Suppose we have the following model of our environment:
$\hat{y}_t = e^{dayofweekeffect} * x_{1, t}^{\beta_0} * x_{2, t}^{\beta_1}$
which we can linearize into: $log(\hat{y}_t)= dayofweekeffect + \beta_0 * log(x_{1, t}) + \beta_1 * log(x_{2, t})$
To imagine this, lets assume that $y$ consists of daily sales and $x_{1, t}, x_{2, t}$ different daily investments, lets assume promotional activitiy expenditure. Our investments are not the sole driver behind sales, the baseline sales is modelled by $dayofweekeffect$. We can imagine that the $dayofweekeffect$ is modelled by fourier terms or dummies.

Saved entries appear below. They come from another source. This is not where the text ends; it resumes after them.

/-- Settles O41: the value each offset reads, and that the read itself leaves the state as it was. -/
theorem registerReads : Obligations.RegisterReads := by
  intro s offset rest v hs hv
  have hread : readRegister offset { s with schedule := rest } = (v, { s with schedule := rest }) := by
    rcases hv with ⟨rfl, rfl⟩ | ⟨rfl, hb, ht, rfl⟩ | ⟨rfl, rfl⟩ | ⟨rfl, rfl⟩ | ⟨rfl, rfl⟩ | ⟨rfl, hdef, rfl⟩ |
      ⟨rfl, rfl⟩ | ⟨hlow, -, -, rfl⟩
    · exact readRegister_reserved (.inl rfl) _
    · simp only [readRegister, statusFields_rest (s := { s with schedule := rest }) hb ht, if_true]
    · rfl
    · rfl
    · rfl
    · exact outLenRead_defined hdef
    · rfl
    · exact readRegister_reserved (.inr hlow) _
  rw [step_readReg hs (by omega), hread]

/-- Settles O44. -/
theorem portAccessRefused : Obligations.PortAccessRefused := by
  intro s w offset v rest h
  have hok := portAccessOk_eq_false h
  exact ⟨fun hs => step_host hs (by simp [hostAccess, hok]), fun hs => step_host hs (by simp [hostAccess, hok])⟩

/-! ## Reset -/

/-- R64: no OUT address has a defined value before a run is done. -/
theorem outDefined_of_not_done {s : State} (h : s.status.done = false) (a : Nat) : outDefined s a = false := by
  simp [outDefined, h]

@[simp] theorem status_clear_word : Status.clear.word = 0 := by decide

/-- Settles O49, with the fields of `powerOnReset`. -/
theorem powerOnResetsRegisters : Obligations.PowerOnResetsRegisters := by
  intro s rest hs
  refine ⟨powerOnReset { s with schedule := rest }, step_host hs rfl, ?_⟩
  simpa using outDefined_of_not_done (s := powerOnReset { s with schedule := rest }) rfl

/-- Settles O50: the fields of `State.powerOn` as they are written there. -/
theorem resetValues : Obligations.ResetValues :=
  fun _ => ⟨status_clear_word, rfl, rfl, rfl, rfl, rfl, rfl, rfl, rfl, rfl, rfl, rfl⟩

end Sys2Proof.Proofs
end

section
/-! The parts of the invariant `State.Inv`, each stated of the fields it speaks of, so that an update of other fields
keeps it by definition, and the situations the block can be in between two turns. -/

namespace Sys2Proof.Proofs

open Sys2Proof.Machine Sys2Proof.Laws

/-- The part of `State.Inv` about STATUS alone (R28, R304). -/
structure StatusOk (x : Status) : Prop where
  doneIdle : x.done = true → x.busy = false
  errDone : x.err = true → x.done = true
  errCoded : x.errcode = .none ↔ x.err = false
  modeUnset : x.modeValid = false → x.mode = .unknown

/-- The part about the memories and the write pointer (R8, R35, R60, R78, R124, R125). -/
structure MemoryOk (c : Config) (cas out : Memory) (wp : Word) : Prop where
  legal : c.legal
  casForm : cas.wf
  outForm : out.wf
  casInside : ∀ x ∈ cas, x.1 < c.casCap.toNat
  outInside : ∀ x ∈ out, x.1 < c.outCap.toNat
  wpLow : 44 ≤ wp.toNat
  wpHigh : wp.toNat ≤ c.outCap.toNat
  samples : ∀ a, 44 ≤ a → a < wp.toNat → ∃ b, out.read a = some b ∧ b ≠ 0

/-- The part about the published length (R30, R240, R244). -/
structure ResultOk (x : Status) (out : Memory) (outLen wp : Word) : Prop where
  lengthOf : outLen = 0 ∨ (x.done = true ∧ x.err = false ∧ outLen = wp)
  header : outLen ≠ 0 → ∀ a, a < 44 → (out.read a).isSome = true

/-- What a TPSM run keeps whatever state it is in (R32, R219, R261, R266). -/
structure TpsmRun (s : State) : Prop where
  noProgram : s.prog = none
  busy : s.status.busy = true
  config : configOk s = true
  cursor : s.pos.toNat ≤ s.casLen.toNat

/-- What a line of the policy promises while DISPATCHING (R210, R217). -/
def StageOk (s : State) : Stage → Prop
  | .silence => True
  | .header => True
  | .bytes => True
  | .tail t0 => t0.toNat ≤ s.pos.toNat ∧ s.casLen.toNat - t0.toNat < 8
  | .chunkEnd => s.pos = s.casLen ∨
      (8 ≤ bytesLeft s ∧ (s.casTainted = false → casBytes s s.pos.toNat 8 = syncMarker))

Notice that we dont "control" for the dayofweekeffect in the sense that we have an proxy for dayofweekeffect but instead we use dummies or fourier terms and models it "simultaneously". We could also imagine some structural time series model trying to decompose the effects.
The dataset is problematic since the previous analyst, did not consider the baseline sales but instead used an model $log(\hat{y}_t) = \beta_{dayofweekeffect_0} * log(x_{1, t}) + \beta_{dayofweekeffect_1} * log(x_{2, t})$ and used this model to optimize expenditure.
This means that he essentially created datapoints for $x_{1, t}$ in which he spent less when the $dayofweekeffect$ was lower and more when the $dayofweekeffect$ was higher.
My goal is to design an experiment(DOE) such that we can efficiently disentangle the $dayofweekeffect$ from the effect of $x_{1, t}$ but i need some guidance on which literature/design criterions i should further investigate.
Question What would be an appropiate design criteria for this scenario?
Also notice, that we are not sure how well he optimized the previous expenditure, there might not be an perfect collinearity between the unknown $dayofweek$-demand and $x_{1, t}$ thus it could be useful to also factor in the previous dataset in some way.